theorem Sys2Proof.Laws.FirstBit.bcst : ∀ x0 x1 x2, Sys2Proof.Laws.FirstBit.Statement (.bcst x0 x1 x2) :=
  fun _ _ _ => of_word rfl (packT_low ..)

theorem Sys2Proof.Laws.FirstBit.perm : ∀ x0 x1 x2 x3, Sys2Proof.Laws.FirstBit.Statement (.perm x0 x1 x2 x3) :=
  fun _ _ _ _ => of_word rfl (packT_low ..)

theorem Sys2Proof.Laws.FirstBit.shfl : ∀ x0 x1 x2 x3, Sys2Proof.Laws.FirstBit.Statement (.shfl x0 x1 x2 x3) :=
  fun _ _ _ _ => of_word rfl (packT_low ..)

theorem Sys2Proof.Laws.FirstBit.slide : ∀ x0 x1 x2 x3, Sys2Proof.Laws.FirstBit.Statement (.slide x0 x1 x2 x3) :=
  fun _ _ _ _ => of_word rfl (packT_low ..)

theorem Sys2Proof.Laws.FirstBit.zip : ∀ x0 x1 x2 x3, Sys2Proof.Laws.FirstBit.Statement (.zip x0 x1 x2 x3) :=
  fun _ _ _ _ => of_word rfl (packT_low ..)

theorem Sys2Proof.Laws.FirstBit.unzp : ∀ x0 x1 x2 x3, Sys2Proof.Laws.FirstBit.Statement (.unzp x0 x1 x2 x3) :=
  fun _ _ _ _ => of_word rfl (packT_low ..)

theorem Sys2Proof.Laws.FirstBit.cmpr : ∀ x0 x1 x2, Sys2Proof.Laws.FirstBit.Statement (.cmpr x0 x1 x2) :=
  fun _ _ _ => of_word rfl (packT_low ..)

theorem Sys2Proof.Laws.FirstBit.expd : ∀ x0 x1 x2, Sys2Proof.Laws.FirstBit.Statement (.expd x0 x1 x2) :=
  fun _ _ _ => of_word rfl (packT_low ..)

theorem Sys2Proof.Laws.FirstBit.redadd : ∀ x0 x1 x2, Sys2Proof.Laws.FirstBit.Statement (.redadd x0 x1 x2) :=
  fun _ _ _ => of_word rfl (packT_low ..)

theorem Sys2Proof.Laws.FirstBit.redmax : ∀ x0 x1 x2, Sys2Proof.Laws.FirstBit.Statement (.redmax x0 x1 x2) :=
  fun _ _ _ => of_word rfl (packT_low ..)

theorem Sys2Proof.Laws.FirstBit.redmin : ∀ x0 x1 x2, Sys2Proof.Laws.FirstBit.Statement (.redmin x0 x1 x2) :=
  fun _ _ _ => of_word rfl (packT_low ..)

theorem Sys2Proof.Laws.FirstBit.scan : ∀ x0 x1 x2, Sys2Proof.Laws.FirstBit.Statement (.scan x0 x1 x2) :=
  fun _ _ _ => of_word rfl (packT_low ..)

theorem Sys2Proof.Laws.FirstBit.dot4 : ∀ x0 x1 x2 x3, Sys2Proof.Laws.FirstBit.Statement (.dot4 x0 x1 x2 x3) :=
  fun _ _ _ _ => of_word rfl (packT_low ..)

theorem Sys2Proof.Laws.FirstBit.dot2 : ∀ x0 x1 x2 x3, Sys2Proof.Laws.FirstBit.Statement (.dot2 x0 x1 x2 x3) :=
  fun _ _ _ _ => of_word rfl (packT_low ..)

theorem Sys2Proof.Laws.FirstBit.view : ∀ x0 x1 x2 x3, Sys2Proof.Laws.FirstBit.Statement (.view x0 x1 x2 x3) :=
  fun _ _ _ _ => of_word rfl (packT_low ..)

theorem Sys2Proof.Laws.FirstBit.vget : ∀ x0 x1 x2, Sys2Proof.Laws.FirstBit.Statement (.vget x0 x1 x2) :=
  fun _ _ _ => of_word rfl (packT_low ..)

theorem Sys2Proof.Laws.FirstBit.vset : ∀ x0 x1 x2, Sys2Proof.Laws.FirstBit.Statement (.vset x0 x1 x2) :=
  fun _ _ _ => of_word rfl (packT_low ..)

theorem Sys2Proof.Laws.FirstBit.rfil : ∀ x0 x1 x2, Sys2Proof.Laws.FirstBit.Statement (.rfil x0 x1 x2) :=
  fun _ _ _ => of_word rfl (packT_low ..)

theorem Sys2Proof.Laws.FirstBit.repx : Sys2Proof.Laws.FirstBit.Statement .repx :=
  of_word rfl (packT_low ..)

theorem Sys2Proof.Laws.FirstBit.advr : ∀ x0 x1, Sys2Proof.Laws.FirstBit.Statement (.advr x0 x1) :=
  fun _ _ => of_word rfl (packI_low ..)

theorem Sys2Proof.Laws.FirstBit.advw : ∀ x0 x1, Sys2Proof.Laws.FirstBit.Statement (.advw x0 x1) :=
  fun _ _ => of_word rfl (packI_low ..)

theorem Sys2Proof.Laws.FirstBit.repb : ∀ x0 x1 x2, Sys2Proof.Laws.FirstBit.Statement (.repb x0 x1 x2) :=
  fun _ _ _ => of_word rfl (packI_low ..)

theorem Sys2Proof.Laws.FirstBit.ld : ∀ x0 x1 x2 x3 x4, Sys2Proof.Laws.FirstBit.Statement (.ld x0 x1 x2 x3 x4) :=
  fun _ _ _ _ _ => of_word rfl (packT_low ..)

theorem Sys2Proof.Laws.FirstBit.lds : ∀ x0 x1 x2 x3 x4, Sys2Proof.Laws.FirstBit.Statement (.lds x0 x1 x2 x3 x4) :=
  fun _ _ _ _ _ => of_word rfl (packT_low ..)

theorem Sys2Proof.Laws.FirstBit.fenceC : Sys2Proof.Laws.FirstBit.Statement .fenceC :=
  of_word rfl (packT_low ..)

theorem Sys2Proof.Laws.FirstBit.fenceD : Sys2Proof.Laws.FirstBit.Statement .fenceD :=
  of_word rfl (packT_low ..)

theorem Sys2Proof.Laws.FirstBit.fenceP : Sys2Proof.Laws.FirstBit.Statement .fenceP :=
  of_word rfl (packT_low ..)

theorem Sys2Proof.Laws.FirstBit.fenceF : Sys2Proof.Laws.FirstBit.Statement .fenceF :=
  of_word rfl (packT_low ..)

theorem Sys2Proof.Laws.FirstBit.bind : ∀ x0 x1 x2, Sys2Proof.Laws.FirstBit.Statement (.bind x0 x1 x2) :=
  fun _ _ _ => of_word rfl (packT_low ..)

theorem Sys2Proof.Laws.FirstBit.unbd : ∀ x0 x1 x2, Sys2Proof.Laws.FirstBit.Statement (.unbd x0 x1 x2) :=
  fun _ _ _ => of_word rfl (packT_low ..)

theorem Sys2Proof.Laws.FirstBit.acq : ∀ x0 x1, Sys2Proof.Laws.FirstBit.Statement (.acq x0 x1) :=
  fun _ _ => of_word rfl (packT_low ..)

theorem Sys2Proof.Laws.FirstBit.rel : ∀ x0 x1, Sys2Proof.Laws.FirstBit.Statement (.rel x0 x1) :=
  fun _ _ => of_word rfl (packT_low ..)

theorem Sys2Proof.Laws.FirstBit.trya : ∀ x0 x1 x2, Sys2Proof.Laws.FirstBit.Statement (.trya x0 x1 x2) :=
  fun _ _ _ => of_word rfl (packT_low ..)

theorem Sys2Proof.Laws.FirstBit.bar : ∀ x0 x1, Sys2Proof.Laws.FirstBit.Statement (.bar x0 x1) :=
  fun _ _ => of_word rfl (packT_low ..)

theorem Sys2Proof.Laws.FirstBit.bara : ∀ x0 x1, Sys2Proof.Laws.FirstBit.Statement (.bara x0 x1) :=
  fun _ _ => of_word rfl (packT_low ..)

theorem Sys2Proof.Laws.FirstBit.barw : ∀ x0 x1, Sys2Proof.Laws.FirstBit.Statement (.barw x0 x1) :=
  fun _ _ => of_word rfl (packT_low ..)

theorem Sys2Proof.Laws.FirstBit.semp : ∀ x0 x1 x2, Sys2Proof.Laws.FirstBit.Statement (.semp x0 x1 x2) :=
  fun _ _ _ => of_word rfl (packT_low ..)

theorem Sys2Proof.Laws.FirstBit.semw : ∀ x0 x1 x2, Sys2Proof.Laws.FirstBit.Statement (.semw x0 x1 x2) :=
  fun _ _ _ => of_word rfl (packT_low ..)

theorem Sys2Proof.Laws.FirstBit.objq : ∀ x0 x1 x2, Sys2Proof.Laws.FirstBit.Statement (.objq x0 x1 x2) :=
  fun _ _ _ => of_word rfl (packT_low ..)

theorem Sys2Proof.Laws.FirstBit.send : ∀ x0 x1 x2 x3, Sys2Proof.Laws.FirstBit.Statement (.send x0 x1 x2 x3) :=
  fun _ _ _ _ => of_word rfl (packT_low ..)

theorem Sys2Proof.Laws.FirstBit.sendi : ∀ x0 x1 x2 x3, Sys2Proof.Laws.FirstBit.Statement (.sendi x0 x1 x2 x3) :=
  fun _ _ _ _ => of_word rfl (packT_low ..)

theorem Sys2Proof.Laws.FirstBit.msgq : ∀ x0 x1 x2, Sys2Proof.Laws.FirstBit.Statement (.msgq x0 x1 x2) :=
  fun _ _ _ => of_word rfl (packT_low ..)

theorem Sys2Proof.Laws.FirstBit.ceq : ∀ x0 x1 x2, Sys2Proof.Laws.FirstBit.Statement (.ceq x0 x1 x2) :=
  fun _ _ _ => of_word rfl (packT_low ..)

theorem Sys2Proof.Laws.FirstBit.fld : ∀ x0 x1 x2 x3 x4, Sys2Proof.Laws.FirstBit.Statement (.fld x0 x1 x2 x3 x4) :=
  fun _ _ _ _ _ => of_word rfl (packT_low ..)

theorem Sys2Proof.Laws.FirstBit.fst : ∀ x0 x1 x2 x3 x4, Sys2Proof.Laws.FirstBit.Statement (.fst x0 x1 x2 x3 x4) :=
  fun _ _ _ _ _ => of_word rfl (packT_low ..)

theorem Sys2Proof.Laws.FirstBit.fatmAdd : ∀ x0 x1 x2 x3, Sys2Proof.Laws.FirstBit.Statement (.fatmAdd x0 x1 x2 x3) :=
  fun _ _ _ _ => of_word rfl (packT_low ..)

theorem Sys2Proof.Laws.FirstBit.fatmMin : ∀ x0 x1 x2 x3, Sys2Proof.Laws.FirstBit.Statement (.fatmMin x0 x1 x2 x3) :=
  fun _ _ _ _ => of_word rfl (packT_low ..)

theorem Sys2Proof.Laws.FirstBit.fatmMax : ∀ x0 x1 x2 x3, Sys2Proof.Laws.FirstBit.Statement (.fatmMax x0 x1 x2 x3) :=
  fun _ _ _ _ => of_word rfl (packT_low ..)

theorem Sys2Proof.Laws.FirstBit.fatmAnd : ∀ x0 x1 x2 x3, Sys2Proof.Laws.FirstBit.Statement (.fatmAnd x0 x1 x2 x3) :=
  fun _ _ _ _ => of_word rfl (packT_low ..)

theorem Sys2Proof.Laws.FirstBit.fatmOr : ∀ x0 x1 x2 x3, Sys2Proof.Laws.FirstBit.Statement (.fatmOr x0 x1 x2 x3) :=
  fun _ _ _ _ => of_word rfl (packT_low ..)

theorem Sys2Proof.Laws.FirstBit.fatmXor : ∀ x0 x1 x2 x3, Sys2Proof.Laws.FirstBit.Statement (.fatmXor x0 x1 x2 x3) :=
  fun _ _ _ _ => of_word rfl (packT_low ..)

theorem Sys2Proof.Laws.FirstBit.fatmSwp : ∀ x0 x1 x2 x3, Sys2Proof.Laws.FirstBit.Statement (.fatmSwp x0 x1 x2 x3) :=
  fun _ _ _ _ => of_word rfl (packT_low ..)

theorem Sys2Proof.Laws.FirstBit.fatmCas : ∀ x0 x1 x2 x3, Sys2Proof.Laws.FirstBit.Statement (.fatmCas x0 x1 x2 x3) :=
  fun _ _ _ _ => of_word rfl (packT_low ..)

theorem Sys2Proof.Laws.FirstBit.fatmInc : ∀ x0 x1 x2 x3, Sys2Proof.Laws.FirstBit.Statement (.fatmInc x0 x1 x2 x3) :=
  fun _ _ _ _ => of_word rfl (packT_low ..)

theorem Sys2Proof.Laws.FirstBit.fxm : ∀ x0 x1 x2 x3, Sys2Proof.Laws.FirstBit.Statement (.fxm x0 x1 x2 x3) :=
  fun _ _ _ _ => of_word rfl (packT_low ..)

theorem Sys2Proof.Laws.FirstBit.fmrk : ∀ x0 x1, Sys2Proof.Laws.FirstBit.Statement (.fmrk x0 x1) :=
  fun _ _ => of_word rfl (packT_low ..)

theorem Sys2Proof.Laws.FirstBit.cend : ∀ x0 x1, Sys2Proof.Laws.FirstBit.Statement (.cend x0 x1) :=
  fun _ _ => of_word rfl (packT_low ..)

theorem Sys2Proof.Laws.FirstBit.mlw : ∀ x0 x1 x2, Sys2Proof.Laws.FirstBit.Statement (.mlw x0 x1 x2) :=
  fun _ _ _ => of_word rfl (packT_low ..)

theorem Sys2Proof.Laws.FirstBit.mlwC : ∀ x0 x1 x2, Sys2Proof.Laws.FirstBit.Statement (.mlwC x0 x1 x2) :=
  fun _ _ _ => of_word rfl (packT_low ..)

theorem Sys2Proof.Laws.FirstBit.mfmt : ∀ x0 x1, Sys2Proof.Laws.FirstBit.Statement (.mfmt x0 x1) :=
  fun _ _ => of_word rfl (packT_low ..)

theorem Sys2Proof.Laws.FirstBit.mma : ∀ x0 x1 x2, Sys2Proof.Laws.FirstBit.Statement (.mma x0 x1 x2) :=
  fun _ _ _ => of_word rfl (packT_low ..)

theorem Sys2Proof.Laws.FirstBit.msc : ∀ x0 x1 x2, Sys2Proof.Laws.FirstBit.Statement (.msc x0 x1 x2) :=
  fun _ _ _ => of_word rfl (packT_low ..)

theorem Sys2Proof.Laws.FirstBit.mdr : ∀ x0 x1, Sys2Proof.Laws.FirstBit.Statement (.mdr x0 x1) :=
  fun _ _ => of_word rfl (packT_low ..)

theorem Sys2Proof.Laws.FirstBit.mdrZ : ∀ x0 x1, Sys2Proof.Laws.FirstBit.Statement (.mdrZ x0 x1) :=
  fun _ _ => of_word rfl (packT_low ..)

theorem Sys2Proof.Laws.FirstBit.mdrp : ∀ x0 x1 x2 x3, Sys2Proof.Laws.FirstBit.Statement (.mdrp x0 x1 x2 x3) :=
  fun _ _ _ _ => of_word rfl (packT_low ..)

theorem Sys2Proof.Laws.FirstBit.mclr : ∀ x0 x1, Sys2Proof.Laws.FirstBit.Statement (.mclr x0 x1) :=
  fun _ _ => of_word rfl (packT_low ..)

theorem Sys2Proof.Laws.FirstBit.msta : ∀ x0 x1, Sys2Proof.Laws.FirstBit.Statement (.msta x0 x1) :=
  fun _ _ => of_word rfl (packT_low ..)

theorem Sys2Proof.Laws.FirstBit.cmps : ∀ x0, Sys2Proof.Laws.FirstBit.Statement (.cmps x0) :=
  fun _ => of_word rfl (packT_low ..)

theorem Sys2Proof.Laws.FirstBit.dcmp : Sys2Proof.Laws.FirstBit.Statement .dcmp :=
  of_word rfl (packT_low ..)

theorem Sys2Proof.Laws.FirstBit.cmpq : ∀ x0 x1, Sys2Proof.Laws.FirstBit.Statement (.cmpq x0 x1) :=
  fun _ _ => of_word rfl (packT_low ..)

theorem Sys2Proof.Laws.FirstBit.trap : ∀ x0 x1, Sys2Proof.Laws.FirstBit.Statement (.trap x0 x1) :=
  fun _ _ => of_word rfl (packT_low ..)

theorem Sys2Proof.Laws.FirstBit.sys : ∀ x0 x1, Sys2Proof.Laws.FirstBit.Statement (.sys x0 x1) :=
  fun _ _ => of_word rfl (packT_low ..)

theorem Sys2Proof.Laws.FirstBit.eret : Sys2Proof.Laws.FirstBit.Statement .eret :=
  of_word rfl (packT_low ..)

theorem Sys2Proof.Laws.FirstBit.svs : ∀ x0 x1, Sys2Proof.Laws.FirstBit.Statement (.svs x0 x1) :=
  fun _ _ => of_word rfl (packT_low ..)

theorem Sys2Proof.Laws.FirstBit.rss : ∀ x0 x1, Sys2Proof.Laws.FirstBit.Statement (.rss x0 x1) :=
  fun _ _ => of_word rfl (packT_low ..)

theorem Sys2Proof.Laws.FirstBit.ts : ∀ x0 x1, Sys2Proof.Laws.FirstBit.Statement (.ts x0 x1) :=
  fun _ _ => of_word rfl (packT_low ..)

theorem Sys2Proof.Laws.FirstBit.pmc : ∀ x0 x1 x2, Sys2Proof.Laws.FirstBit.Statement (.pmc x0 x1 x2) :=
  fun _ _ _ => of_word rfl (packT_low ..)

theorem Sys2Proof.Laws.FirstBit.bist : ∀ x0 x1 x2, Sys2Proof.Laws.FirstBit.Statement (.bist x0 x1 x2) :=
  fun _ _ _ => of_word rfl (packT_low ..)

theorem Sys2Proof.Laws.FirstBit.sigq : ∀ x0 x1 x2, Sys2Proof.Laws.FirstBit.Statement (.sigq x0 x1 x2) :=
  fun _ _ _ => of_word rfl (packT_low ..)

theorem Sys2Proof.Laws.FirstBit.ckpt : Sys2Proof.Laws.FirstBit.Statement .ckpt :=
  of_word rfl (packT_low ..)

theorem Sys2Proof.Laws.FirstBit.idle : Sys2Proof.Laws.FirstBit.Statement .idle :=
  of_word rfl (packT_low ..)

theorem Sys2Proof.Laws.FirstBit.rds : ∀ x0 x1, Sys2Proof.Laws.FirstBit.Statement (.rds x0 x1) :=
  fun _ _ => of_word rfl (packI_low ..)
++++++++++++++++++++
TASK REQUIREMENTS:
Retype word for word everything in the listing above from the line that holds "theorem Sys2Proof.Laws.FirstBit.shfl : ∀" down to the line that holds "theorem Sys2Proof.Laws.FirstBit.vget : ∀". Keep both end lines and leave out the rest.

RESPONSE TO THE TASK:
theorem Sys2Proof.Laws.FirstBit.shfl : ∀ x0 x1 x2 x3, Sys2Proof.Laws.FirstBit.Statement (.shfl x0 x1 x2 x3) :=
  fun _ _ _ _ => of_word rfl (packT_low ..)

theorem Sys2Proof.Laws.FirstBit.slide : ∀ x0 x1 x2 x3, Sys2Proof.Laws.FirstBit.Statement (.slide x0 x1 x2 x3) :=
  fun _ _ _ _ => of_word rfl (packT_low ..)

theorem Sys2Proof.Laws.FirstBit.zip : ∀ x0 x1 x2 x3, Sys2Proof.Laws.FirstBit.Statement (.zip x0 x1 x2 x3) :=
  fun _ _ _ _ => of_word rfl (packT_low ..)

theorem Sys2Proof.Laws.FirstBit.unzp : ∀ x0 x1 x2 x3, Sys2Proof.Laws.FirstBit.Statement (.unzp x0 x1 x2 x3) :=
  fun _ _ _ _ => of_word rfl (packT_low ..)

theorem Sys2Proof.Laws.FirstBit.cmpr : ∀ x0 x1 x2, Sys2Proof.Laws.FirstBit.Statement (.cmpr x0 x1 x2) :=
  fun _ _ _ => of_word rfl (packT_low ..)

theorem Sys2Proof.Laws.FirstBit.expd : ∀ x0 x1 x2, Sys2Proof.Laws.FirstBit.Statement (.expd x0 x1 x2) :=
  fun _ _ _ => of_word rfl (packT_low ..)

theorem Sys2Proof.Laws.FirstBit.redadd : ∀ x0 x1 x2, Sys2Proof.Laws.FirstBit.Statement (.redadd x0 x1 x2) :=
  fun _ _ _ => of_word rfl (packT_low ..)

theorem Sys2Proof.Laws.FirstBit.redmax : ∀ x0 x1 x2, Sys2Proof.Laws.FirstBit.Statement (.redmax x0 x1 x2) :=
  fun _ _ _ => of_word rfl (packT_low ..)

theorem Sys2Proof.Laws.FirstBit.redmin : ∀ x0 x1 x2, Sys2Proof.Laws.FirstBit.Statement (.redmin x0 x1 x2) :=
  fun _ _ _ => of_word rfl (packT_low ..)

theorem Sys2Proof.Laws.FirstBit.scan : ∀ x0 x1 x2, Sys2Proof.Laws.FirstBit.Statement (.scan x0 x1 x2) :=
  fun _ _ _ => of_word rfl (packT_low ..)

theorem Sys2Proof.Laws.FirstBit.dot4 : ∀ x0 x1 x2 x3, Sys2Proof.Laws.FirstBit.Statement (.dot4 x0 x1 x2 x3) :=
  fun _ _ _ _ => of_word rfl (packT_low ..)

theorem Sys2Proof.Laws.FirstBit.dot2 : ∀ x0 x1 x2 x3, Sys2Proof.Laws.FirstBit.Statement (.dot2 x0 x1 x2 x3) :=
  fun _ _ _ _ => of_word rfl (packT_low ..)

theorem Sys2Proof.Laws.FirstBit.view : ∀ x0 x1 x2 x3, Sys2Proof.Laws.FirstBit.Statement (.view x0 x1 x2 x3) :=
  fun _ _ _ _ => of_word rfl (packT_low ..)

theorem Sys2Proof.Laws.FirstBit.vget : ∀ x0 x1 x2, Sys2Proof.Laws.FirstBit.Statement (.vget x0 x1 x2) :=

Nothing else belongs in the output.